In [1]:
import boto3 #Amazon AWS Python SDK
from botocore.config import Config #Config for SDK
from dotenv import load_dotenv # Load .ENV file containing protected information
import os # Ability to manage and access neigboring files 

In [2]:
# Make the environment variables available to python from the .env file
load_dotenv()
# Load the environment variables into python variables
ACCESS_KEY = os.getenv("")
SECRET_KEY = os.getenv("")

In [3]:
# Initialize a session using the AWS keys
session = boto3.Session( # Session object used to configure users and environment control
    aws_access_key_id=ACCESS_KEY,
    aws_secret_access_key=SECRET_KEY,
)

In [4]:
# Create a client with session and speficy the endpoint (where the data is located)
s3 = session.client(
    's3', # Connecting to the S3 (Simple Storage Service) specifically (can connect to any aws service here)
    endpoint_url='https://files.polygon.io', # Base url for the service you want to access
    config=Config(signature_version='s3v4'), # Ensures client is using AWS signature Version 4 protocol by prohibiting api requests unless supplied with
                                             # a secret key. Used for hashsing
)
# The previous code is everything needed to accesss the S3 flatfiles, from here you can use commands like list objects or get objects

In [5]:
# Initialize a paginator for listing objects
paginator = s3.get_paginator('list_objects_v2')

## 🌐 Understanding Requests and Paginators in S3 (Conceptual Overview)

### 📤 What is a Request?

A **request** is a single operation sent from your client (e.g., Python code) to a server (e.g., AWS S3 or Polygon’s S3-compatible endpoint). For example, when you ask to list files in a folder-like structure in a bucket, that is a request.
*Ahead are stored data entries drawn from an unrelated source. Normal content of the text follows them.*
-- ==== Sys2Proof/Word.lean ====
section
/-! DEFINITION. The one machine word: every register, memory cell, opcode, operand and immediate is an unsigned byte
(00_scope.md R12, 10_state.md R26, 20_memory.md R53). -/

namespace Sys2Proof

/-- An unsigned 8-bit value, 0..255 (R12). -/
abbrev Byte := BitVec 8

/-- The name of a register that exists, 0..7 (10_state.md R26). -/
abbrev RegName := Fin 8

end Sys2Proof
end

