-- ==== Sys2Proof/WellFormed.lean ====
section
/-! DEFINITION. Which terms of Instr are instructions of the hardware. The one check: an "unrecognized" byte is none of the
nine opcodes of 30_encoding.md Table O. Operand bytes need none: every value of every operand decodes (R82, R83, R95). -/

namespace Sys2Proof

/-- The nine opcode bytes of Table O, in its order (R86). -/
def recognizedOpcodes : List Byte := [0x82, 0x47, 0x01, 0xA2, 0xA0, 0x45, 0x46, 0x50, 0x11]

/-- An instruction is well-formed when the byte of a skip is one of the 247 values of R93. -/
def Instr.wellFormed : Instr → Bool
  | .ldi _ _ => true
  | .prn _ => true
  | .hlt => true
  | .mul _ _ => true
  | .add _ _ => true
  | .push _ => true
  | .pop _ => true
  | .call _ => true
  | .ret _ => true
  | .unrecognized op => !recognizedOpcodes.contains op

/-- The check as a proposition. -/
abbrev Instr.WellFormed (i : Instr) : Prop := i.wellFormed = true

end Sys2Proof
end

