/-- 30_encoding.md R86: the whole opcode byte is compared with the nine values of Table O; any other byte is the skip. -/
def Obligations.DispatchFollowsTableO : Prop :=
  ∀ op a b : Byte,
    (op = 130 → decodeWindow op a b = .ldi a b) ∧ (op = 71 → decodeWindow op a b = .prn a) ∧
    (op = 1 → decodeWindow op a b = .hlt) ∧ (op = 162 → decodeWindow op a b = .mul a b) ∧
    (op = 160 → decodeWindow op a b = .add a b) ∧ (op = 69 → decodeWindow op a b = .push a) ∧
    (op = 70 → decodeWindow op a b = .pop a) ∧ (op = 80 → decodeWindow op a b = .call a) ∧
    (op = 17 → decodeWindow op a b = .ret a) ∧
    (op ∉ [130, 71, 1, 162, 160, 69, 70, 80, 17] → decodeWindow op a b = .unrecognized op)

/-- Decode and encode agree, for every well-formed instruction, at every value of every operand, whatever bytes follow as
long as the three-byte window exists (30_encoding.md sections 1 to 3). -/
def Obligations.DecodeOfEncodeIsTheInstruction : Prop :=
  ∀ (i : Instr) (rest : List Byte), i.WellFormed → 3 ≤ (encode i ++ rest).length →
    decode (encode i ++ rest) = .ok (i, rest)

/-- The other direction: every window decodes to a well-formed instruction, whose encoding is the window's first bytes, as
many as its length (30_encoding.md R80, R95). -/
def Obligations.EncodeOfDecodeIsTheWindowsHead : Prop :=
  ∀ op a b : Byte, (decodeWindow op a b).WellFormed ∧
    encode (decodeWindow op a b) = [op, a, b].take (decodeWindow op a b).length

/-- 30_encoding.md R89: the length is known from the opcode byte alone, and it is that of Table L. -/
def Obligations.OpcodeAloneFixesTheLength : Prop :=
  ∀ op a b a' b' : Byte, (decodeWindow op a b).length = (decodeWindow op a' b').length ∧
    (decodeWindow op a b).length =
      if op ∈ [130, 162, 160] then 3 else if op ∈ [71, 69, 70, 80, 17] then 2 else 1

/-- 30_encoding.md section 1 (R85): windows that agree on the bytes an instruction uses decode to the same instruction. -/
def Obligations.UnusedOperandBytesHaveNoEffect : Prop :=
  ∀ op a b a' b' : Byte,
    [op, a, b].take (decodeWindow op a b).length = [op, a', b'].take (decodeWindow op a b).length →
    decodeWindow op a' b' = decodeWindow op a b

/-- 30_encoding.md Table A: the bytes of each assembly form; RET is not assembled without its register (R98). -/
def Obligations.AssemblyFormsGiveTableABytes : Prop :=
  (∀ a i : Nat, a ≤ 7 → i ≤ 255 →
      assemble .LDI [.reg a, .imm i] = some [0x82, BitVec.ofNat 8 a, BitVec.ofNat 8 i]) ∧
  (∀ a b : Nat, a ≤ 7 → b ≤ 7 →
      assemble .MUL [.reg a, .reg b] = some [0xA2, BitVec.ofNat 8 a, BitVec.ofNat 8 b] ∧
      assemble .ADD [.reg a, .reg b] = some [0xA0, BitVec.ofNat 8 a, BitVec.ofNat 8 b]) ∧
  (∀ a : Nat, a ≤ 7 →
      assemble .PRN [.reg a] = some [0x47, BitVec.ofNat 8 a] ∧ assemble .PUSH [.reg a] = some [0x45, BitVec.ofNat 8 a] ∧
      assemble .POP [.reg a] = some [0x46, BitVec.ofNat 8 a] ∧ assemble .CALL [.reg a] = some [0x50, BitVec.ofNat 8 a] ∧
      assemble .RET [.reg a] = some [0x11, BitVec.ofNat 8 a]) ∧
  assemble .HLT [] = some [0x01] ∧ assemble .RET [] = none
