-- ==== Sys2Proof/Laws/State.lean ====
section
/-! SUPPORT. One lemma per field per update, each true by unfolding once, so that no later proof unfolds a record update. -/

namespace Sys2Proof.Machine

open Sys2Proof

variable (s : State)

@[simp] theorem State.setByte_mem (a : Nat) (v : Byte) : (s.setByte a v).mem = Memory.poke s.mem a v := rfl
@[simp] theorem State.setByte_x (a : Nat) (v : Byte) : (s.setByte a v).x = s.x := rfl
@[simp] theorem State.setByte_pc (a : Nat) (v : Byte) : (s.setByte a v).pc = s.pc := rfl
@[simp] theorem State.setByte_running (a : Nat) (v : Byte) : (s.setByte a v).running = s.running := rfl
@[simp] theorem State.setByte_fault (a : Nat) (v : Byte) : (s.setByte a v).fault = s.fault := rfl
@[simp] theorem State.setByte_out (a : Nat) (v : Byte) : (s.setByte a v).out = s.out := rfl
@[simp] theorem State.setByte_params (a : Nat) (v : Byte) : (s.setByte a v).params = s.params := rfl

@[simp] theorem State.setReg_mem (r : RegName) (v : Byte) : (s.setReg r v).mem = s.mem := rfl
@[simp] theorem State.setReg_x (r : RegName) (v : Byte) : (s.setReg r v).x = s.x.set r v := rfl
@[simp] theorem State.setReg_pc (r : RegName) (v : Byte) : (s.setReg r v).pc = s.pc := rfl
@[simp] theorem State.setReg_running (r : RegName) (v : Byte) : (s.setReg r v).running = s.running := rfl
@[simp] theorem State.setReg_fault (r : RegName) (v : Byte) : (s.setReg r v).fault = s.fault := rfl
@[simp] theorem State.setReg_out (r : RegName) (v : Byte) : (s.setReg r v).out = s.out := rfl
@[simp] theorem State.setReg_params (r : RegName) (v : Byte) : (s.setReg r v).params = s.params := rfl

@[simp] theorem State.setSp_mem (v : Byte) : (s.setSp v).mem = s.mem := rfl
@[simp] theorem State.setSp_x (v : Byte) : (s.setSp v).x = s.x.set Config.spIndex v := rfl
@[simp] theorem State.setSp_pc (v : Byte) : (s.setSp v).pc = s.pc := rfl
@[simp] theorem State.setSp_running (v : Byte) : (s.setSp v).running = s.running := rfl
@[simp] theorem State.setSp_fault (v : Byte) : (s.setSp v).fault = s.fault := rfl
@[simp] theorem State.setSp_out (v : Byte) : (s.setSp v).out = s.out := rfl
@[simp] theorem State.setSp_params (v : Byte) : (s.setSp v).params = s.params := rfl

@[simp] theorem State.setPc_mem (n : Nat) : (s.setPc n).mem = s.mem := rfl
@[simp] theorem State.setPc_x (n : Nat) : (s.setPc n).x = s.x := rfl
@[simp] theorem State.setPc_pc (n : Nat) : (s.setPc n).pc = n := rfl
@[simp] theorem State.setPc_running (n : Nat) : (s.setPc n).running = s.running := rfl
@[simp] theorem State.setPc_fault (n : Nat) : (s.setPc n).fault = s.fault := rfl
@[simp] theorem State.setPc_out (n : Nat) : (s.setPc n).out = s.out := rfl
@[simp] theorem State.setPc_params (n : Nat) : (s.setPc n).params = s.params := rfl

@[simp] theorem State.advance_mem (n : Nat) : (s.advance n).mem = s.mem := rfl
@[simp] theorem State.advance_x (n : Nat) : (s.advance n).x = s.x := rfl
@[simp] theorem State.advance_pc (n : Nat) : (s.advance n).pc = s.pc + n := rfl
@[simp] theorem State.advance_running (n : Nat) : (s.advance n).running = s.running := rfl
@[simp] theorem State.advance_fault (n : Nat) : (s.advance n).fault = s.fault := rfl
@[simp] theorem State.advance_out (n : Nat) : (s.advance n).out = s.out := rfl
@[simp] theorem State.advance_params (n : Nat) : (s.advance n).params = s.params := rfl

@[simp] theorem State.emit_mem (v : Byte) : (s.emit v).mem = s.mem := rfl
@[simp] theorem State.emit_x (v : Byte) : (s.emit v).x = s.x := rfl
@[simp] theorem State.emit_pc (v : Byte) : (s.emit v).pc = s.pc := rfl
@[simp] theorem State.emit_running (v : Byte) : (s.emit v).running = s.running := rfl
@[simp] theorem State.emit_fault (v : Byte) : (s.emit v).fault = s.fault := rfl
@[simp] theorem State.emit_out (v : Byte) : (s.emit v).out = s.out ++ [v] := rfl
@[simp] theorem State.emit_params (v : Byte) : (s.emit v).params = s.params := rfl

@[simp] theorem State.clearRunning_mem : s.clearRunning.mem = s.mem := rfl
@[simp] theorem State.clearRunning_x : s.clearRunning.x = s.x := rfl
@[simp] theorem State.clearRunning_pc : s.clearRunning.pc = s.pc := rfl
@[simp] theorem State.clearRunning_running : s.clearRunning.running = false := rfl
@[simp] theorem State.clearRunning_fault : s.clearRunning.fault = s.fault := rfl
@[simp] theorem State.clearRunning_out : s.clearRunning.out = s.out := rfl
@[simp] theorem State.clearRunning_params : s.clearRunning.params = s.params := rfl

@[simp] theorem takeFault_mem (op : Option Byte) (e : FaultCause) : (takeFault s op e).mem = s.mem := rfl
@[simp] theorem takeFault_x (op : Option Byte) (e : FaultCause) : (takeFault s op e).x = s.x := rfl
@[simp] theorem takeFault_pc (op : Option Byte) (e : FaultCause) : (takeFault s op e).pc = s.pc := rfl
@[simp] theorem takeFault_running (op : Option Byte) (e : FaultCause) : (takeFault s op e).running = s.running := rfl
@[simp] theorem takeFault_fault (op : Option Byte) (e : FaultCause) : (takeFault s op e).fault = some ⟨e.kind, e.detail, op, s.pc⟩ := rfl
@[simp] theorem takeFault_out (op : Option Byte) (e : FaultCause) : (takeFault s op e).out = s.out := rfl
@[simp] theorem takeFault_params (op : Option Byte) (e : FaultCause) : (takeFault s op e).params = s.params := rfl

/-! Reads over updates. -/

theorem State.reg_def (r : RegName) : s.reg r = s.x[r] := rfl

theorem State.sp_def : s.sp = s.reg Config.spIndex := rfl

theorem State.setSp_def (v : Byte) : s.setSp v = s.setReg Config.spIndex v := rfl

theorem State.byteAt_def (a : Nat) : s.byteAt a = Memory.read s.mem a := rfl

/-- A register read over a register write (10_state.md R29: a register reads back the last value written to it). -/
@[simp] theorem State.reg_setReg (r q : RegName) (v : Byte) :
    (s.setReg r v).reg q = if r = q then v else s.reg q := by
  simp only [State.reg, State.setReg, Fin.getElem_fin, Vector.getElem_set, Fin.ext_iff]

@[simp] theorem State.reg_setByte (r : RegName) (a : Nat) (v : Byte) : (s.setByte a v).reg r = s.reg r := rfl
@[simp] theorem State.reg_setPc (r : RegName) (n : Nat) : (s.setPc n).reg r = s.reg r := rfl
@[simp] theorem State.reg_advance (r : RegName) (n : Nat) : (s.advance n).reg r = s.reg r := rfl
@[simp] theorem State.reg_emit (r : RegName) (v : Byte) : (s.emit v).reg r = s.reg r := rfl
@[simp] theorem State.reg_clearRunning (r : RegName) : s.clearRunning.reg r = s.reg r := rfl
@[simp] theorem reg_takeFault (r : RegName) (op : Option Byte) (e : FaultCause) : (takeFault s op e).reg r = s.reg r := rfl

@[simp] theorem State.byteAt_setReg (r : RegName) (v : Byte) (c : Nat) : (s.setReg r v).byteAt c = s.byteAt c := rfl
@[simp] theorem State.byteAt_setSp (v : Byte) (c : Nat) : (s.setSp v).byteAt c = s.byteAt c := rfl
@[simp] theorem State.byteAt_setPc (n : Nat) (c : Nat) : (s.setPc n).byteAt c = s.byteAt c := rfl
@[simp] theorem State.byteAt_advance (n : Nat) (c : Nat) : (s.advance n).byteAt c = s.byteAt c := rfl
@[simp] theorem State.byteAt_emit (v : Byte) (c : Nat) : (s.emit v).byteAt c = s.byteAt c := rfl
@[simp] theorem State.byteAt_clearRunning (c : Nat) : s.clearRunning.byteAt c = s.byteAt c := rfl
@[simp] theorem byteAt_takeFault (op : Option Byte) (e : FaultCause) (c : Nat) : (takeFault s op e).byteAt c = s.byteAt c := rfl

end Sys2Proof.Machine
end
S3’s `list_objects_v2` request returns a maximum of 1000 objects (files) at a time. If more files exist, it only returns the first "page" and indicates that more data is available.

---

### 🔁 What is a Paginator?

A **paginator** is a built-in tool provided by `boto3` that automatically handles repeated requests when the response is paginated. 

Instead of manually tracking continuation tokens and sending new requests, the paginator transparently performs this for you. It lets you iterate over all the data as if it were returned in one big response.

---

### 🪣 S3 Paginators Specifically

S3 paginators are used to retrieve more than 1000 files (objects) from a bucket. You create a paginator specifically for the `list_objects_v2` operation, which is the improved version of the original S3 listing API.

The paginator handles:
- Sending the first request
- Detecting if the result is truncated (chopped off)
- Sending follow-up requests with the continuation token
- Returning each full page of results one after the other

---

### 📌 Key Parameters Used with S3 Paginators

- **Bucket**: The name of the S3 bucket you are querying.
- **Prefix**: A folder-like path that limits the results to objects that begin with that string.
- **Delimiter** (optional): Used to group files as if they were in folders (commonly set to `/`).
- **PaginationConfig** (optional): Allows advanced control, like page size or starting from a specific point.

---

### ✅ Summary

- A **request** retrieves a single chunk of data from S3.
- A **paginator** automates multiple requests so you can work with large datasets easily.
- S3 paginators are essential when listing more than 1000 files in a bucket or folder-like structure.